This week I have been evaluating osmotic lysis of pinocytic vesicles as a technique for cellular delivery. In the preliminary stages of my project I will be loading dextran into the cells.
Protocol used has been adapted from the following papers;
HeLa cells were seeded into a 6W dish (2 ml/well) containing cover slips at a cell density of 4×105 cells/well aiming for 50-60% confluence and were left for 24 hours to adhere.
The culture medium was then replaced with 0.5 ml hypertonic media (F12-HEPES + 0.5M sucrose + 10% PEG 1000 + GNPs) with dextran (0.1 mg/ml dextran) and incubated for 10-30 minutes. As a control, cells were treated with only hypertonic media. Media was then switched to hypotonic media (6:4 F12:dH20) for 2 minutes then back into regular F12. Cells were then left for up to 1 hour to recover.

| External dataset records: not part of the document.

@[simp] theorem State.modSubch_cpu (s : State) (i : Nat) (f : SubChan → SubChan) : (s.modSubch i f).cpu = s.cpu := rfl
@[simp] theorem State.modSubch_host (s : State) (i : Nat) (f : SubChan → SubChan) : (s.modSubch i f).host = s.host := rfl
@[simp] theorem State.modSubch_time (s : State) (i : Nat) (f : SubChan → SubChan) : (s.modSubch i f).time = s.time := rfl
@[simp] theorem State.modSubch_meter (s : State) (i : Nat) (f : SubChan → SubChan) : (s.modSubch i f).meter = s.meter := rfl
@[simp] theorem State.modSubch_dev (s : State) (i : Nat) (f : SubChan → SubChan) : (s.modSubch i f).dev = s.dev := rfl
@[simp] theorem State.modSubch_hm (s : State) (i : Nat) (f : SubChan → SubChan) : (s.modSubch i f).hm = s.hm := rfl
@[simp] theorem State.modSubch_rel (s : State) (i : Nat) (f : SubChan → SubChan) : (s.modSubch i f).rel = s.rel := rfl
@[simp] theorem State.modSubch_media (s : State) (i : Nat) (f : SubChan → SubChan) : (s.modSubch i f).media = s.media := rfl
@[simp] theorem State.modSubch_out (s : State) (i : Nat) (f : SubChan → SubChan) : (s.modSubch i f).out = s.out := rfl
@[simp] theorem State.modSubch_free (s : State) (i : Nat) (f : SubChan → SubChan) : (s.modSubch i f).free = s.free := rfl
@[simp] theorem State.modSubch_pending (s : State) (i : Nat) (f : SubChan → SubChan) : (s.modSubch i f).pending = s.pending := rfl

@[simp] theorem State.setUnit_host (s : State) (cls : EngineClass) (u : Nat) (x : EngUnit) : (s.setUnit cls u x).host = s.host := rfl
@[simp] theorem State.setUnit_time (s : State) (cls : EngineClass) (u : Nat) (x : EngUnit) : (s.setUnit cls u x).time = s.time := rfl
@[simp] theorem State.setUnit_meter (s : State) (cls : EngineClass) (u : Nat) (x : EngUnit) : (s.setUnit cls u x).meter = s.meter := rfl
@[simp] theorem State.setUnit_dram (s : State) (cls : EngineClass) (u : Nat) (x : EngUnit) : (s.setUnit cls u x).dram = s.dram := rfl
@[simp] theorem State.setUnit_dev (s : State) (cls : EngineClass) (u : Nat) (x : EngUnit) : (s.setUnit cls u x).dev = s.dev := rfl
@[simp] theorem State.setUnit_hm (s : State) (cls : EngineClass) (u : Nat) (x : EngUnit) : (s.setUnit cls u x).hm = s.hm := rfl
@[simp] theorem State.setUnit_rel (s : State) (cls : EngineClass) (u : Nat) (x : EngUnit) : (s.setUnit cls u x).rel = s.rel := rfl
@[simp] theorem State.setUnit_media (s : State) (cls : EngineClass) (u : Nat) (x : EngUnit) : (s.setUnit cls u x).media = s.media := rfl
@[simp] theorem State.setUnit_out (s : State) (cls : EngineClass) (u : Nat) (x : EngUnit) : (s.setUnit cls u x).out = s.out := rfl
@[simp] theorem State.setUnit_free (s : State) (cls : EngineClass) (u : Nat) (x : EngUnit) : (s.setUnit cls u x).free = s.free := rfl
@[simp] theorem State.setUnit_pending (s : State) (cls : EngineClass) (u : Nat) (x : EngUnit) : (s.setUnit cls u x).pending = s.pending := rfl

@[simp] theorem State.modLink_cpu (s : State) (l : Nat) (f : Link → Link) : (s.modLink l f).cpu = s.cpu := rfl
@[simp] theorem State.modLink_host (s : State) (l : Nat) (f : Link → Link) : (s.modLink l f).host = s.host := rfl
@[simp] theorem State.modLink_time (s : State) (l : Nat) (f : Link → Link) : (s.modLink l f).time = s.time := rfl
@[simp] theorem State.modLink_meter (s : State) (l : Nat) (f : Link → Link) : (s.modLink l f).meter = s.meter := rfl
@[simp] theorem State.modLink_dram (s : State) (l : Nat) (f : Link → Link) : (s.modLink l f).dram = s.dram := rfl
@[simp] theorem State.modLink_dev (s : State) (l : Nat) (f : Link → Link) : (s.modLink l f).dev = s.dev := rfl
@[simp] theorem State.modLink_hm (s : State) (l : Nat) (f : Link → Link) : (s.modLink l f).hm = s.hm := rfl
@[simp] theorem State.modLink_media (s : State) (l : Nat) (f : Link → Link) : (s.modLink l f).media = s.media := rfl
@[simp] theorem State.modLink_out (s : State) (l : Nat) (f : Link → Link) : (s.modLink l f).out = s.out := rfl
@[simp] theorem State.modLink_free (s : State) (l : Nat) (f : Link → Link) : (s.modLink l f).free = s.free := rfl
@[simp] theorem State.modLink_pending (s : State) (l : Nat) (f : Link → Link) : (s.modLink l f).pending = s.pending := rfl

@[simp] theorem State.modSram_cpu (s : State) (g : Nat) (f : SramGroup → SramGroup) : (s.modSram g f).cpu = s.cpu := rfl
@[simp] theorem State.modSram_host (s : State) (g : Nat) (f : SramGroup → SramGroup) : (s.modSram g f).host = s.host := rfl
@[simp] theorem State.modSram_time (s : State) (g : Nat) (f : SramGroup → SramGroup) : (s.modSram g f).time = s.time := rfl
@[simp] theorem State.modSram_meter (s : State) (g : Nat) (f : SramGroup → SramGroup) : (s.modSram g f).meter = s.meter := rfl
@[simp] theorem State.modSram_dram (s : State) (g : Nat) (f : SramGroup → SramGroup) : (s.modSram g f).dram = s.dram := rfl
@[simp] theorem State.modSram_dev (s : State) (g : Nat) (f : SramGroup → SramGroup) : (s.modSram g f).dev = s.dev := rfl
@[simp] theorem State.modSram_hm (s : State) (g : Nat) (f : SramGroup → SramGroup) : (s.modSram g f).hm = s.hm := rfl
@[simp] theorem State.modSram_media (s : State) (g : Nat) (f : SramGroup → SramGroup) : (s.modSram g f).media = s.media := rfl
@[simp] theorem State.modSram_out (s : State) (g : Nat) (f : SramGroup → SramGroup) : (s.modSram g f).out = s.out := rfl
@[simp] theorem State.modSram_free (s : State) (g : Nat) (f : SramGroup → SramGroup) : (s.modSram g f).free = s.free := rfl
@[simp] theorem State.modSram_pending (s : State) (g : Nat) (f : SramGroup → SramGroup) : (s.modSram g f).pending = s.pending := rfl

The cells were fixed in 4% PFA for 10min at RT. Cells were then washed twice with PBS (the second including 1:100 DAPI) and mounted for imaging.
Cells will be imaged using an epifluorescent microscope. x20 objective lens will be used to image 20 fields in each sample. x63 will be used to image individual cells for punctate or diffuse signal.
When imaging the cells I expect to either visualise dextran in the cells, indicating that the osmotic lysis was successful or see no fluorescence indicating that dextran has not been delivered into the cells. In the control cells I also expect to see no fluorescence. Furthermore of interest will be if the signal is diffuse or punctate.
If no fluorescence is seen in the dextran loaded cells the experimental design will be altered. If there are issues I expect it will either be with dextran concentration or treatment time.